Abbildung. Absolute quantitative Analyse der Darmmikrobiota nach Behandlung mit Berberin (BBR) und Natriumbutyrat (SB) bei Mäusen mit DSS-induzierter Kolitis. Die Gemeinschaftsreichhaltigkeit, Diversität und taxonomischen Profile wurden unter Verwendung von absoluten Abundanzdaten bewertet, die klarere Veränderungen als die relative Quantifizierung zeigten.
Schlussfolgerungen
Diese Studie zeigt, dass absolute quantitative metagenomische Sequenzierung bietet eine genauere Darstellung der Veränderungen in der mikrobiellen Gemeinschaft als die relative Quantifizierung.

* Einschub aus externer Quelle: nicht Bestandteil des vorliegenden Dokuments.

@[simp] theorem loadRamBytes_cfg (base : Nat) (buf : List Byte) (s : State) : (loadRamBytes base buf s).cfg = s.cfg := rfl
@[simp] theorem loadRamBytes_ram (base : Nat) (buf : List Byte) (s : State) : (loadRamBytes base buf s).ram = s.ram.setBytes base buf := rfl
@[simp] theorem loadRamBytes_rom (base : Nat) (buf : List Byte) (s : State) : (loadRamBytes base buf s).rom = s.rom := rfl
@[simp] theorem loadRamBytes_config (base : Nat) (buf : List Byte) (s : State) : (loadRamBytes base buf s).config = s.config := rfl
@[simp] theorem loadRamBytes_lcd (base : Nat) (buf : List Byte) (s : State) : (loadRamBytes base buf s).lcd = s.lcd := rfl
@[simp] theorem loadRamBytes_snd (base : Nat) (buf : List Byte) (s : State) : (loadRamBytes base buf s).snd = s.snd := rfl
@[simp] theorem loadRamBytes_soundOn (base : Nat) (buf : List Byte) (s : State) : (loadRamBytes base buf s).soundOn = s.soundOn := rfl
@[simp] theorem loadRamBytes_soundCb (base : Nat) (buf : List Byte) (s : State) : (loadRamBytes base buf s).soundCb = s.soundCb := rfl
@[simp] theorem loadRamBytes_ext (base : Nat) (buf : List Byte) (s : State) : (loadRamBytes base buf s).ext = s.ext := rfl
@[simp] theorem loadRamBytes_slot0 (base : Nat) (buf : List Byte) (s : State) : (loadRamBytes base buf s).slot0 = s.slot0 := rfl
@[simp] theorem loadRamBytes_slot1 (base : Nat) (buf : List Byte) (s : State) : (loadRamBytes base buf s).slot1 = s.slot1 := rfl
@[simp] theorem loadRamBytes_bpSet (base : Nat) (buf : List Byte) (s : State) : (loadRamBytes base buf s).bpSet = s.bpSet := rfl
@[simp] theorem loadRamBytes_registry (base : Nat) (buf : List Byte) (s : State) : (loadRamBytes base buf s).registry = s.registry := rfl
@[simp] theorem loadRamBytes_uptime (base : Nat) (buf : List Byte) (s : State) : (loadRamBytes base buf s).uptime = s.uptime := rfl
@[simp] theorem loadRamBytes_frame (base : Nat) (buf : List Byte) (s : State) : (loadRamBytes base buf s).frame = s.frame := rfl
@[simp] theorem loadRamBytes_cpu (base : Nat) (buf : List Byte) (s : State) : (loadRamBytes base buf s).cpu = s.cpu := rfl
@[simp] theorem loadRamBytes_inbox (base : Nat) (buf : List Byte) (s : State) : (loadRamBytes base buf s).inbox = s.inbox := rfl
@[simp] theorem loadRamBytes_out (base : Nat) (buf : List Byte) (s : State) : (loadRamBytes base buf s).out = s.out := rfl

@[simp] theorem setSlot_cfg (sl : SlotIx) (x : Slot) (s : State) : (setSlot sl x s).cfg = s.cfg := by cases sl <;> rfl
@[simp] theorem setSlot_ram (sl : SlotIx) (x : Slot) (s : State) : (setSlot sl x s).ram = s.ram := by cases sl <;> rfl
@[simp] theorem setSlot_rom (sl : SlotIx) (x : Slot) (s : State) : (setSlot sl x s).rom = s.rom := by cases sl <;> rfl
@[simp] theorem setSlot_config (sl : SlotIx) (x : Slot) (s : State) : (setSlot sl x s).config = s.config := by cases sl <;> rfl
@[simp] theorem setSlot_lcd (sl : SlotIx) (x : Slot) (s : State) : (setSlot sl x s).lcd = s.lcd := by cases sl <;> rfl
@[simp] theorem setSlot_snd (sl : SlotIx) (x : Slot) (s : State) : (setSlot sl x s).snd = s.snd := by cases sl <;> rfl
@[simp] theorem setSlot_soundOn (sl : SlotIx) (x : Slot) (s : State) : (setSlot sl x s).soundOn = s.soundOn := by cases sl <;> rfl
@[simp] theorem setSlot_soundCb (sl : SlotIx) (x : Slot) (s : State) : (setSlot sl x s).soundCb = s.soundCb := by cases sl <;> rfl
@[simp] theorem setSlot_ext (sl : SlotIx) (x : Slot) (s : State) : (setSlot sl x s).ext = s.ext := by cases sl <;> rfl
@[simp] theorem setSlot_bpSet (sl : SlotIx) (x : Slot) (s : State) : (setSlot sl x s).bpSet = s.bpSet := by cases sl <;> rfl
@[simp] theorem setSlot_registry (sl : SlotIx) (x : Slot) (s : State) : (setSlot sl x s).registry = s.registry := by cases sl <;> rfl
@[simp] theorem setSlot_uptime (sl : SlotIx) (x : Slot) (s : State) : (setSlot sl x s).uptime = s.uptime := by cases sl <;> rfl
@[simp] theorem setSlot_frame (sl : SlotIx) (x : Slot) (s : State) : (setSlot sl x s).frame = s.frame := by cases sl <;> rfl
@[simp] theorem setSlot_cpu (sl : SlotIx) (x : Slot) (s : State) : (setSlot sl x s).cpu = s.cpu := by cases sl <;> rfl
@[simp] theorem setSlot_inbox (sl : SlotIx) (x : Slot) (s : State) : (setSlot sl x s).inbox = s.inbox := by cases sl <;> rfl
@[simp] theorem setSlot_out (sl : SlotIx) (x : Slot) (s : State) : (setSlot sl x s).out = s.out := by cases sl <;> rfl

@[simp] theorem setArray_cfg (arr : BpArray) (xs : List Word) (s : State) : (setArray arr xs s).cfg = s.cfg := by cases arr <;> rfl
@[simp] theorem setArray_ram (arr : BpArray) (xs : List Word) (s : State) : (setArray arr xs s).ram = s.ram := by cases arr <;> rfl
@[simp] theorem setArray_rom (arr : BpArray) (xs : List Word) (s : State) : (setArray arr xs s).rom = s.rom := by cases arr <;> rfl
@[simp] theorem setArray_config (arr : BpArray) (xs : List Word) (s : State) : (setArray arr xs s).config = s.config := by cases arr <;> rfl
@[simp] theorem setArray_lcd (arr : BpArray) (xs : List Word) (s : State) : (setArray arr xs s).lcd = s.lcd := by cases arr <;> rfl
@[simp] theorem setArray_snd (arr : BpArray) (xs : List Word) (s : State) : (setArray arr xs s).snd = s.snd := by cases arr <;> rfl
@[simp] theorem setArray_soundOn (arr : BpArray) (xs : List Word) (s : State) : (setArray arr xs s).soundOn = s.soundOn := by cases arr <;> rfl
@[simp] theorem setArray_soundCb (arr : BpArray) (xs : List Word) (s : State) : (setArray arr xs s).soundCb = s.soundCb := by cases arr <;> rfl
@[simp] theorem setArray_ext (arr : BpArray) (xs : List Word) (s : State) : (setArray arr xs s).ext = s.ext := by cases arr <;> rfl
@[simp] theorem setArray_slot0 (arr : BpArray) (xs : List Word) (s : State) : (setArray arr xs s).slot0 = s.slot0 := by cases arr <;> rfl
@[simp] theorem setArray_slot1 (arr : BpArray) (xs : List Word) (s : State) : (setArray arr xs s).slot1 = s.slot1 := by cases arr <;> rfl
@[simp] theorem setArray_bpSet (arr : BpArray) (xs : List Word) (s : State) : (setArray arr xs s).bpSet = s.bpSet := by cases arr <;> rfl
@[simp] theorem setArray_uptime (arr : BpArray) (xs : List Word) (s : State) : (setArray arr xs s).uptime = s.uptime := by cases arr <;> rfl
@[simp] theorem setArray_frame (arr : BpArray) (xs : List Word) (s : State) : (setArray arr xs s).frame = s.frame := by cases arr <;> rfl
@[simp] theorem setArray_cpu (arr : BpArray) (xs : List Word) (s : State) : (setArray arr xs s).cpu = s.cpu := by cases arr <;> rfl
@[simp] theorem setArray_inbox (arr : BpArray) (xs : List Word) (s : State) : (setArray arr xs s).inbox = s.inbox := by cases arr <;> rfl
@[simp] theorem setArray_out (arr : BpArray) (xs : List Word) (s : State) : (setArray arr xs s).out = s.out := by cases arr <;> rfl

@[simp] theorem clearArray_cfg (arr : BpArray) (s : State) : (clearArray arr s).cfg = s.cfg := by cases arr <;> rfl
@[simp] theorem clearArray_ram (arr : BpArray) (s : State) : (clearArray arr s).ram = s.ram := by cases arr <;> rfl
@[simp] theorem clearArray_rom (arr : BpArray) (s : State) : (clearArray arr s).rom = s.rom := by cases arr <;> rfl
@[simp] theorem clearArray_config (arr : BpArray) (s : State) : (clearArray arr s).config = s.config := by cases arr <;> rfl
@[simp] theorem clearArray_lcd (arr : BpArray) (s : State) : (clearArray arr s).lcd = s.lcd := by cases arr <;> rfl
@[simp] theorem clearArray_snd (arr : BpArray) (s : State) : (clearArray arr s).snd = s.snd := by cases arr <;> rfl
@[simp] theorem clearArray_soundOn (arr : BpArray) (s : State) : (clearArray arr s).soundOn = s.soundOn := by cases arr <;> rfl
@[simp] theorem clearArray_soundCb (arr : BpArray) (s : State) : (clearArray arr s).soundCb = s.soundCb := by cases arr <;> rfl
@[simp] theorem clearArray_ext (arr : BpArray) (s : State) : (clearArray arr s).ext = s.ext := by cases arr <;> rfl
@[simp] theorem clearArray_slot0 (arr : BpArray) (s : State) : (clearArray arr s).slot0 = s.slot0 := by cases arr <;> rfl
@[simp] theorem clearArray_slot1 (arr : BpArray) (s : State) : (clearArray arr s).slot1 = s.slot1 := by cases arr <;> rfl
@[simp] theorem clearArray_bpSet (arr : BpArray) (s : State) : (clearArray arr s).bpSet = s.bpSet := by cases arr <;> rfl
@[simp] theorem clearArray_uptime (arr : BpArray) (s : State) : (clearArray arr s).uptime = s.uptime := by cases arr <;> rfl
@[simp] theorem clearArray_frame (arr : BpArray) (s : State) : (clearArray arr s).frame = s.frame := by cases arr <;> rfl
@[simp] theorem clearArray_cpu (arr : BpArray) (s : State) : (clearArray arr s).cpu = s.cpu := by cases arr <;> rfl
@[simp] theorem clearArray_inbox (arr : BpArray) (s : State) : (clearArray arr s).inbox = s.inbox := by cases arr <;> rfl
@[simp] theorem clearArray_out (arr : BpArray) (s : State) : (clearArray arr s).out = s.out := by cases arr <;> rfl

@[simp] theorem getSlot_setSlot (sl : SlotIx) (x : Slot) (s : State) : getSlot (setSlot sl x s) sl = x := by
  cases sl <;> rfl

theorem getSlot_setSlot_ne {sl sl' : SlotIx} (h : sl' ≠ sl) (x : Slot) (s : State) :
    getSlot (setSlot sl x s) sl' = getSlot s sl' := by
  cases sl <;> cases sl' <;> first | rfl | exact absurd rfl h

theorem getSlot_setSlot_eq (sl sl' : SlotIx) (x : Slot) (s : State) :
    getSlot (setSlot sl x s) sl' = if sl' = sl then x else getSlot s sl' := by
  cases sl <;> cases sl' <;> rfl

theorem setSlot_getSlot (sl : SlotIx) (s : State) : setSlot sl (getSlot s sl) s = s := by cases sl <;> rfl

@[simp] theorem setSlot_setSlot (sl : SlotIx) (x y : Slot) (s : State) :
    setSlot sl y (setSlot sl x s) = setSlot sl y s := by cases sl <;> rfl

/-- The slots read the same in two states that hold the same two slots. -/
theorem getSlot_congr {s t : State} (h0 : t.slot0 = s.slot0) (h1 : t.slot1 = s.slot1) (sl : SlotIx) :
    getSlot t sl = getSlot s sl := by cases sl <;> assumption

@[simp] theorem getArray_setArray (arr : BpArray) (xs : List Word) (s : State) :
    getArray (setArray arr xs s).registry arr = xs := by cases arr <;> rfl

theorem getArray_setArray_eq (arr arr' : BpArray) (xs : List Word) (s : State) :
    getArray (setArray arr xs s).registry arr' = if arr' = arr then xs else getArray s.registry arr' := by
  cases arr <;> cases arr' <;> rfl

theorem getArray_clearArray (arr arr' : BpArray) (s : State) :
    getArray (clearArray arr s).registry arr' = if arr' = arr then [] else getArray s.registry arr' := by
  cases arr <;> cases arr' <;> rfl

@[simp] theorem getSlot_answered (a : Answer) (s : State) (sl : SlotIx) : getSlot (answered a s) sl = getSlot s sl := by cases sl <;> rfl
@[simp] theorem getSlot_emit (g : Signal) (s : State) (sl : SlotIx) : getSlot (emit g s) sl = getSlot s sl := by cases sl <;> rfl
@[simp] theorem getSlot_drawn (s : State) (sl : SlotIx) : getSlot (drawn s) sl = getSlot s sl := by cases sl <;> rfl
@[simp] theorem getSlot_raiseBusFault (c : FaultCause) (acc : Access) (s : State) (sl : SlotIx) : getSlot (raiseBusFault c acc s) sl = getSlot s sl := by cases sl <;> rfl
@[simp] theorem getSlot_raiseVirq (l : Nat) (v : Nat) (s : State) (sl : SlotIx) : getSlot (raiseVirq l v s) sl = getSlot s sl := by cases sl <;> rfl
@[simp] theorem getSlot_raiseKbd (s : State) (sl : SlotIx) : getSlot (raiseKbd s) sl = getSlot s sl := by cases sl <;> rfl
@[simp] theorem getSlot_raiseExt (s : State) (sl : SlotIx) : getSlot (raiseExt s) sl = getSlot s sl := by cases sl <;> rfl
@[simp] theorem getSlot_raiseEvnt (s : State) (sl : SlotIx) : getSlot (raiseEvnt s) sl = getSlot s sl := by cases sl <;> rfl
@[simp] theorem getSlot_setRamByte (i : Nat) (b : Byte) (s : State) (sl : SlotIx) : getSlot (setRamByte i b s) sl = getSlot s sl := by cases sl <;> rfl
@[simp] theorem getSlot_setRamWord (o : Nat) (v : Word) (s : State) (sl : SlotIx) : getSlot (setRamWord o v s) sl = getSlot s sl := by cases sl <;> rfl
@[simp] theorem getSlot_setLcdAddr (v : Word) (s : State) (sl : SlotIx) : getSlot (setLcdAddr v s) sl = getSlot s sl := by cases sl <;> rfl
@[simp] theorem getSlot_setLcdConf (v : Word) (s : State) (sl : SlotIx) : getSlot (setLcdConf v s) sl = getSlot s sl := by cases sl <;> rfl
@[simp] theorem getSlot_setLcdIndex (v : Word) (s : State) (sl : SlotIx) : getSlot (setLcdIndex v s) sl = getSlot s sl := by cases sl <;> rfl
@[simp] theorem getSlot_setSndCtl (v : Word) (s : State) (sl : SlotIx) : getSlot (setSndCtl v s) sl = getSlot s sl := by cases sl <;> rfl
@[simp] theorem getSlot_setSndReload (v : Word) (s : State) (sl : SlotIx) : getSlot (setSndReload v s) sl = getSlot s sl := by cases sl <;> rfl
@[simp] theorem getSlot_setEnvReload (v : Word) (s : State) (sl : SlotIx) : getSlot (setEnvReload v s) sl = getSlot s sl := by cases sl <;> rfl
@[simp] theorem getSlot_setEnvCnt (v : Word) (s : State) (sl : SlotIx) : getSlot (setEnvCnt v s) sl = getSlot s sl := by cases sl <;> rfl
@[simp] theorem getSlot_setShift (b : Byte) (s : State) (sl : SlotIx) : getSlot (setShift b s) sl = getSlot s sl := by cases sl <;> rfl
@[simp] theorem getSlot_setSelected (b : Bool) (s : State) (sl : SlotIx) : getSlot (setSelected b s) sl = getSlot s sl := by cases sl <;> rfl
@[simp] theorem getSlot_extControlWrite (v : Word) (s : State) (sl : SlotIx) : getSlot (extControlWrite v s) sl = getSlot s sl := by cases sl <;> rfl
@[simp] theorem getSlot_setCpuAfter (x : CpuExec) (s : State) (sl : SlotIx) : getSlot (setCpuAfter x s) sl = getSlot s sl := by cases sl <;> rfl
@[simp] theorem getSlot_setCpuPc (v : Word) (s : State) (sl : SlotIx) : getSlot (setCpuPc v s) sl = getSlot s sl := by cases sl <;> rfl
@[simp] theorem getSlot_setConfigId (id : Word) (s : State) (sl : SlotIx) : getSlot (setConfigId id s) sl = getSlot s sl := by
  cases sl <;> simp [getSlot]
@[simp] theorem getSlot_setFrame (p : Option FramePos) (s : State) (sl : SlotIx) : getSlot (setFrame p s) sl = getSlot s sl := by cases sl <;> rfl
@[simp] theorem getSlot_consumed (s : State) (sl : SlotIx) : getSlot (consumed s) sl = getSlot s sl := by cases sl <;> rfl
@[simp] theorem getSlot_loadRomImage (img : List Byte) (s : State) (sl : SlotIx) : getSlot (loadRomImage img s) sl = getSlot s sl := by cases sl <;> rfl
@[simp] theorem getSlot_loadRamBytes (base : Nat) (buf : List Byte) (s : State) (sl : SlotIx) : getSlot (loadRamBytes base buf s) sl = getSlot s sl := by cases sl <;> rfl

Für Studien zu Arzneimitteln und Mikrobiomen, wie die antientzündliche Wirkung von BBR, sind absolute Häufigkeitsdaten:
- Vermeiden Sie falsche Korrelationen.
- Erfassen Sie echte mikrobielle Veränderungen,
- Bieten Sie eine stärkere Übersetzungs- und klinische Relevanz.
Referenzen:
- Yang Y, Che Y, Liu L, Wang C, Yin X, Deng Y, Yang C, Zhang T. Schnelle absolute Quantifizierung von Krankheitserregern und ARGs durch Nanopore-Sequenzierung. Sci Total Environ2022 Feb 25;809:152190. doi: 10.1016/j.scitotenv.2021.152190. Epub 2021 Dec 7. PMID: 34890655.
- Barlow, J.T., Bogatyrev, S.R. & Ismagilov, R.F. Ein quantitatives Sequenzierungsrahmenwerk für absolute Abundanzmessungen von mukosalen und luminalen mikrobiellen Gemeinschaften. Nat Commun 11, 2590 (2020).